§ THE TASK: Among these records, which lines include "railFault"? Copy them out.

[[ THE DATA, beginning ]]

-- ==== Sys2Proof/Certificates/Slice0/Obligations.lean ====
section
/-! DEFINITION. The statements for the provers, each a proposition about the model that follows the rules of the spec. -/

open Sys2Proof Sys2Proof.Machine Sys2Proof.Machine.Mod Sys2Proof.Safety

/-! ## The block: queue, reset, memory, registers -/

/-- The command at the front of the queue runs as `exec` of it on the state with the queue's rest. -/
def Obligations.StepRunsFront : Prop :=
  ∀ (c : Instr) (r : List Instr) (m : Mod), step { pending := c :: r, m := m } = exec c { pending := r, m := m }

/-- With no command waiting a step is one beacon strobe (the model's choice, log entry 7): the count advances by one while it runs, and stays where it would come to a mark (R249, R250). Every command, in every state, answers a next state whose queue is the one it was given. -/
def Obligations.EveryStepAnswersNext : Prop :=
  (∀ s : State, s.pending = [] → s.m.halted = false → s.m.bcnState ≠ 4 →
    ((s.m.running = true ∧ (s.m.count.toNat + 1) % s.m.markPeriod ≠ 0 → step s = .next { s with m := { s.m with count := s.m.count + 1 } }) ∧
     (s.m.running = false ∨ (s.m.count.toNat + 1) % s.m.markPeriod = 0 → step s = .next s))) ∧
  (∀ (c : Instr) (s : State), ∃ t, exec c s = .next t ∧ t.pending = s.pending)

/-- After reset every register of the module global window holds the reset value of R36, and the module is in STANDBY with START_PHASE 0x0. -/
def Obligations.ResetModuleWindow : Prop :=
  State.reset.pending = [] ∧ State.reset.m.rd 0x0000 = 0x3233_4A43_5657_0100 ∧ State.reset.m.rd 0x0008 = 0x0000_0620_060B_0A08 ∧
  State.reset.m.rd MOD_STATE = 1 ∧ State.reset.m.rd MOD_DIES = 0xC000_0000 ∧ State.reset.m.rd MOD_PART_MAP = 0 ∧
  State.reset.m.modState = 1 ∧ State.reset.m.startPhase = 0 ∧ State.reset.m.count = 0 ∧ State.reset.m.running = false

/-- Memory is in canonical form after reset. -/
def Obligations.ResetCanonical : Prop :=
  Canonical State.reset

/-- A store of bytes keeps the canonical form, reads back, and leaves every other byte alone (R5: little-endian, bytes upward). A write of a register field reads back, leaves the other fields of the word and every other register, keeps the canonical form, and leaves memory alone. A counter adds, and saturates at all ones (R88). -/
def Obligations.StoresAndRegisterFields : Prop :=
  (∀ (m : Mod) (a n v : Nat), Memory.wf m.mem = true →
    Memory.wf (m.stNat a n v).mem = true ∧ (m.stNat a n v).ldNat a n = v % 2 ^ (8 * n) ∧
    (∀ b, b < a ∨ a + n ≤ b → (m.stNat a n v).ldByte b = m.ldByte b) ∧ (m.stNat a n v).regs = m.regs) ∧
  (∀ (m : Mod) (a lo len v : Nat), lo + len ≤ 64 →
    (m.setF a lo len v).fld a lo len = v % 2 ^ len ∧
    (∀ p q, p + q ≤ 64 → p + q ≤ lo ∨ lo + len ≤ p → (m.setF a lo len v).fld a p q = m.fld a p q) ∧
    (∀ b, b ≠ a → (m.setF a lo len v).rd b = m.rd b) ∧ (m.setF a lo len v).mem = m.mem ∧
    (Sparse.wf regReset m.regs = true → Sparse.wf regReset (m.setF a lo len v).regs = true)) ∧
  (∀ (m : Mod) (a n : Nat),
    ((m.rd a).toNat + n < 2 ^ 64 → ((m.addCnt a n).rd a).toNat = (m.rd a).toNat + n) ∧
    (2 ^ 64 ≤ (m.rd a).toNat + n → (m.addCnt a n).rd a = BitVec.allOnes 64) ∧
    (∀ b, b ≠ a → (m.addCnt a n).rd b = m.rd b))

/-! ## Power, start-up and the board -/

/-- The start-up chain (R37, R570): each phase ends into the next. Keeper boot with every check passed brings the Keeper to RUN and Gallery up from the boot bank; a failed ROM, PUF, entropy or replay check raises its error (R459). The supply and module-reset events (R37, R556, R573, R574). -/
def Obligations.StartUpAndSupply : Prop :=
  (∀ s : State,
    (∀ a, s.m.modState = 0 → Does (.powerOn a) s { s.m with board := { s.m.board with pwrEn := true, maddr := a } }) ∧
    (s.m.board.pwrEn = true → s.m.board.pwrGood = false → s.m.board.modRstLow = false → (s.m.modState = 0 ∨ s.m.modState = 1 ∧ s.m.startPhase = 0) →
      Does .standbyRailsGood s (({ s.m.goState 1 1 with board := { s.m.board with pwrGood := true } }).setFlag PWR_STATUS 0 true)) ∧
    (s.m.modState = 1 → s.m.startPhase = 2 → s.m.startHeld = false → s.m.fld KPR_STATUS 0 4 = 2 →
      Does .mainRailsRamped s (({ s.m.goState 1 3 with board := { s.m.board with wake := false } }).setFlag PWR_STATUS 1 true)) ∧
    (∀ o, s.m.modState = 1 → s.m.startPhase = 3 → s.m.startHeld = false →
      Does (.tileSelfTestDone o) s (s.m.selfTest o) ∧ (s.m.selfTest o).modState = 1 ∧ (s.m.selfTest o).startPhase = 4) ∧
    (∀ f, s.m.modState = 1 → s.m.startPhase = 4 → s.m.startHeld = false →
      Does (.hbmTrainingDone f) s (s.m.trainHbm f) ∧ (s.m.trainHbm f).modState = 1 ∧ (s.m.trainHbm f).startPhase = 5) ∧
    (s.m.modState = 1 → s.m.startPhase = 5 → s.m.startHeld = false →
      Does .jicenTrainingPhaseDone s (((s.m.goState 1 6).setF BCN_STATUS 0 4 1).setF BCN_STATUS 8 5 31)) ∧
    (s.m.modState = 1 → s.m.startPhase = 6 → s.m.startHeld = false → s.m.cmds = [] →
      Does .beaconLockPhaseEnd s (s.m.goState 2 0))) ∧
  (∀ (s : State) (o : BootChecks), s.m.modState = 1 → s.m.startPhase = 1 → s.m.startHeld = false → s.m.keeperState = 0 → s.m.fatalStopped = false →
    Does (.keeperBootComplete o) s (s.m.bootKeeper o) ∧
    (o.romOk = false → s.m.bootKeeper o = s.m.raiseKeeper 0x0F28 31 0 none) ∧
    (o.romOk = true → o.pufOk = false → s.m.bootKeeper o = s.m.raiseKeeper 0x0F23 31 0 none) ∧
    (o.romOk = true → o.pufOk = true → o.entropyOk = false → s.m.bootKeeper o = s.m.raiseKeeper 0x0F29 31 0 none) ∧
    (o.romOk = true → o.pufOk = true → o.entropyOk = true → o.replayOk = false → s.m.bootKeeper o = s.m.raiseKeeper 0x0F27 31 0 none)) ∧
  (∀ s : State,
    (∃ t, exec .powerLoss s = .next t ∧ t.m.modState = 0 ∧ t.m.board.pwrEn = false ∧ t.m.board.pwrGood = false ∧ t.m.cmds = [] ∧ t.m.keys = [] ∧
      (∀ a, a < flashAt 0 → t.m.ldByte a = 0) ∧ (∀ a, flashAt 0 ≤ a → a < stagingAt 0 0 → t.m.ldByte a = s.m.ldByte a)) ∧
    (s.m.modState ≠ 0 → Does .inputOvervoltage s ((s.m.noteStatus 0).raisePower 0x1124 0 none)) ∧
    (s.m.modState ≠ 0 → s.m.modState ≠ 5 →
      Does .modRstNAssert s ({ s.m with board := { s.m.board with modRstLow := true } }.raisePower 0x1128 0 none)) ∧
    (s.m.modState = 5 → s.m.board.modRstLow = true →
      ∃ t, exec .modRstNRelease s = .next t ∧ t.m.modState = 1 ∧ t.m.startPhase = 1 ∧ t.m.board.pwrGood = true ∧ t.m.board.modRstLow = false ∧ t.m.keys = []) ∧
    (s.m.modState = 5 → ∃ t, exec .darkMainRailRemoval s = .next t ∧ t.m.tiles = [] ∧ t.m.hbmStacks = [] ∧ t.m.ports = [] ∧
      t.m.flag PWR_STATUS 1 = false ∧ (∀ a, galleryAt 0 ≤ a → t.m.ldByte a = s.m.ldByte a)) ∧
    (∀ d, s.m.modState ≠ 0 → d < 24 → Does (.railFault d) s (s.m.raisePower 0x1126 d (s.m.slotOfDie (computeDieOf d)))) ∧
    (∀ d, s.m.modState ≠ 0 → 24 ≤ d → d < 32 → Does (.railFault d) s (s.m.raisePower 0x1127 d none)) ∧
    (∀ i, s.m.mainUp = true → i < 16 → (s.m.half i).target.isSome = true →
      Does (.railSettled i) s (s.m.setHalf i { s.m.half i with railSettled := true })))

/-- THERM_N (R569): a new low level is counted and halts READY and RUN; the release of the board shows in PWR_STATUS. Throttling and capping (R563 to R566, R568): the level rises by one above the cap, falls by one below 98 % of it, and T 8 above the cap is 0x1122. The throttle level stays within 0 to 8 and moves by at most one (R563). -/
def Obligations.ThermalAndPower : Prop :=
  (∀ s : State,
    (s.m.modState = 2 ∨ s.m.modState = 3 → s.m.thermLow = false →
      ∃ t, exec .thermNAssert s = .next t ∧ t.m.board.boardTherm = true ∧ t.m.modState = 4 ∧ t.m.wasState = s.m.modState ∧ t.m.flag PWR_STATUS 11 = true) ∧
    (s.m.board.thermSrc = [] → ∃ t, exec .thermNDeassert s = .next t ∧ t.m.board.boardTherm = false ∧ t.m.flag PWR_STATUS 11 = false ∧ t.m.modState = s.m.modState)) ∧
  (∀ s : State,
    (∀ p, s.m.modState ≠ 0 →
      ∃ t, exec (.throttleUpdate p) s = .next t ∧
        (¬ (nextThrottle s.m.throttle p.watts s.m.capW = 8 ∧ s.m.capW < p.watts) →
          t.m.throttle = nextThrottle s.m.throttle p.watts s.m.capW ∧ t.m.fld PWR_IN 0 16 = p.watts % 65536 ∧ t.m.mem = s.m.mem)) ∧
    (∀ p, s.m.modState ≠ 0 → Does (.headroomUpdate p) s (s.m.setF PWR_HEADROOM 0 16 (headroomOf s.m.capW p).toNat)) ∧
    (∀ p, s.m.mainUp = true → s.m.throttle = 8 → 105 * s.m.powerMax < 100 * p →
      Does (.overpowerDetect p) s ((((s.m.addCnt CNT_OVERPOWER 1).noteStatus 2).raisePower 0x1123 0 none).driveTherm overpowerSrc)) ∧
    (s.m.board.thermSrc = [overpowerSrc] → s.m.board.boardTherm = false →
      ∃ t, exec .thermRelease s = .next t ∧ t.m.board.thermSrc = [] ∧ t.m.flag PWR_STATUS 10 = false ∧ t.m.modState = s.m.modState) ∧
    (∀ n v, s.m.modState ≠ 0 → n < 16 → s.m.board.thermSrc.contains n = false → hotter v 95 = false → atLeast v 105 = false → atLeast v 115 = false →
      Does (.sensorSample [{ n := n, temp := v, failed := false }]) s
        ({ s.m with temps := Sparse.put (fun _ => 0) s.m.temps n v }.setF (TEMP n) 0 16 v.toNat))) ∧
  (∀ t p cap : Nat, t ≤ 8 →
    nextThrottle t p cap ≤ 8 ∧ nextThrottle t p cap ≤ t + 1 ∧ t ≤ nextThrottle t p cap + 1 ∧
    (cap < p → t < 8 → nextThrottle t p cap = t + 1) ∧ (100 * p < 98 * cap → 0 < t → nextThrottle t p cap = t - 1) ∧
    (98 * cap ≤ 100 * p → p ≤ cap → nextThrottle t p cap = t))

/-- The PMBus reads answer the words and bytes of R578 and change nothing but the answer. The other transactions of the management buses (R578, R577, R469): status is cleared, the power cap is written only within its range, an unlisted code is answered with NACK, FRU data are free values, and boundary scan needs the debug TAP. The PCIe events (R492 to R494, R527, R572): a reset of the function forgets what R494 lists, the link trains to a listed rate and width. -/
def Obligations.BoardInterfaces : Prop :=
  (∀ s : State, s.m.modState ≠ 0 →
    Does .capability s (s.m.answerBytes [0xD0]) ∧ Does .pmbusRevision s (s.m.answerBytes [0x44]) ∧
    Does .statusWord s (s.m.answerWord s.m.statusWordBits) ∧ Does .statusInput s (s.m.answerBytes [s.m.statusInputByte]) ∧
    Does .statusTemperature s (s.m.answerBytes [s.m.statusTempByte]) ∧
    Does .readVin s (s.m.answerWord (linear11 false (s.m.fld PWR_IN 16 16) 100)) ∧
    Does .readIin s (s.m.answerWord (linear11 false (s.m.fld PWR_IN 32 16) 10)) ∧
    Does .readPin s (s.m.answerWord (linear11 false (s.m.fld PWR_IN 0 16) 1)) ∧
    Does .readTemperature1 s (s.m.answerWord (tempLinear s.m.hottest)) ∧
    Does .readTemperature2 s (s.m.answerWord (tempLinear (s.m.temp 56))) ∧
    Does .readTemperature3 s (s.m.answerWord (tempLinear (s.m.temp 57))) ∧
    Does .mfrId s (s.m.answerBytes [0x56, 0x57, 0x4B]) ∧
    Does .mfrModel s (s.m.answerBytes [0x56, 0x57, 0x4B, 0x2D, 0x43, 0x4A, 0x33, 0x32, 0x2D, 0x41]) ∧
    Does .mfrSerial s (s.m.answerBytes (s.m.ld (flashAt 0x1_0110) 16))) ∧
  (∀ s : State, s.m.modState ≠ 0 →
    Does .clearFaults s ({ s.m with board := { s.m.board with statusBits := 0 } }.answer 0) ∧
    Does (.mfrPowerCap none) s (s.m.answerWord (linear11 false s.m.capW 1)) ∧
    (∀ w, 2000 ≤ fromLinear11 w → fromLinear11 w ≤ s.m.powerMax →
      Does (.mfrPowerCap (some w)) s ((s.m.setF PWR_CAP 0 16 (fromLinear11 w)).answer 0)) ∧
    (∀ w, fromLinear11 w < 2000 ∨ s.m.powerMax < fromLinear11 w → Does (.mfrPowerCap (some w)) s (s.m.noteRange 0x1101 none).nackBus) ∧
    Does (.pmbusUnsupportedCode 0x00) s s.m.nackBus ∧
    (∀ o n, Does (.fruRead o n) s (s.m.answerBytes ((upto n).map (fun i => Config.fru (o + i))))) ∧
    Does .bypass s (loadTap s.m 0 0) ∧ Does .idcode s (loadTap s.m 1 0x1C13_20B5) ∧
    Does .samplePreload s (loadTap s.m (if s.m.debugOn then 2 else 0) 0) ∧ Does .extest s (loadTap s.m (if s.m.debugOn then 3 else 0) 0)) ∧
  (∀ s : State,
    (s.m.modState ≠ 0 → ∃ t, exec .perstNAssert s = .next t ∧ t.m.linkUp = false ∧ t.m.board.perstLow = true ∧ t.m.msix = [] ∧ t.m.ide = [] ∧
      (∀ c, c ∈ t.m.cmds → c.ch ≠ Channel.mcmd)) ∧
    (s.m.modState ≠ 0 → Does .perstNDeassert s { s.m with board := { s.m.board with perstLow := false } }) ∧
    (s.m.linkUp = true → ∃ t, exec .functionLevelReset s = .next t ∧ t.m.msix = [] ∧ t.m.msixPending = [] ∧ t.m.ide = [] ∧
      (∀ c, c ∈ t.m.cmds → c.ch ≠ Channel.mcmd)) ∧
    (s.m.linkUp = true → Does .pcieLinkDown s ({ s.m with linkUp := false }.raise { code := 0x0E24, kind := 8 })) ∧
    (s.m.modState ≠ 0 → s.m.linkUp = false → s.m.board.perstLow = false →
      ∃ t, exec .pcieLinkUp s = .next t ∧ t.m.linkUp = true ∧ 1 ≤ t.m.fld HI_STATUS 12 4 ∧ t.m.fld HI_STATUS 12 4 ≤ 6 ∧
        (t.m.fld HI_STATUS 8 4 = 1 ∨ t.m.fld HI_STATUS 8 4 = 2 ∨ t.m.fld HI_STATUS 8 4 = 4)) ∧
    (s.m.linkUp = true → s.m.hostServed = true →
      (∀ b, Does (.doeRequest (.spdm b)) s (s.m.answer 0)) ∧
      (∀ k, k < 4 → Does (.doeRequest (.ideKeySet k)) s ((s.m.setIde (k :: s.m.ide.erase k)).answer 0)) ∧
      (∀ k, Does (.doeRequest (.ideKeyStop k)) s ((s.m.setIde (s.m.ide.erase k)).answer 0))))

[[ THE DATA, end ]]

§ YOUR SOLUTION:
    (∀ d, s.m.modState ≠ 0 → d < 24 → Does (.railFault d) s (s.m.raisePower 0x1126 d (s.m.slotOfDie (computeDieOf d)))) ∧
    (∀ d, s.m.modState ≠ 0 → 24 ≤ d → d < 32 → Does (.railFault d) s (s.m.raisePower 0x1127 d none)) ∧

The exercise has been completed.